**WHAT NEEDS TO BE DONE:**
Count lines, not occurrences: report how many lines in the records hold the string "offset", and nothing else.

GIVEN ENTRIES: Begin

-- ==== Sys2Proof/Machine/RegNames.lean ====
section
/-! DEFINITION. The names of the register pages (R104), of their registers and fields, and of the event bits of INT_RAW,
each at the offset and bits that the register tables of spec/ give (02 to 19: the tables headed `Offset` and `Bits`).
A register is a key, page number times 0x1000 plus offset (R88); a field is a key and a bit range. -/
namespace Sys2Proof

-- Page numbers of R104.

namespace Pg
def SYS : Nat := 0
def CLK : Nat := 1
def RST : Nat := 2
def INTC : Nat := 3
def ANC : Nat := 4
def TSENS : Nat := 5
def PFW : Nat := 6
def RTC : Nat := 7
def ECC (n : Nat) : Nat := 8 + n
def CAN (n : Nat) : Nat := 16 + n
def FNET : Nat := 20
def IOS : Nat := 21
def TASK : Nat := 22
def LOOP : Nat := 23
def TUNE : Nat := 24
def LIO : Nat := 25
def MTR : Nat := 26
def NRG : Nat := 27
def PTP : Nat := 28
def SW : Nat := 29
def MAC (n : Nat) : Nat := 30 + n
def MAC4 : Nat := 34
def BEL : Nat := 35
def CAIRN : Nat := 36
def UPD : Nat := 37
def CMPT : Nat := 38
end Pg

GIVEN ENTRIES: End

**RESPONSE AREA:**
2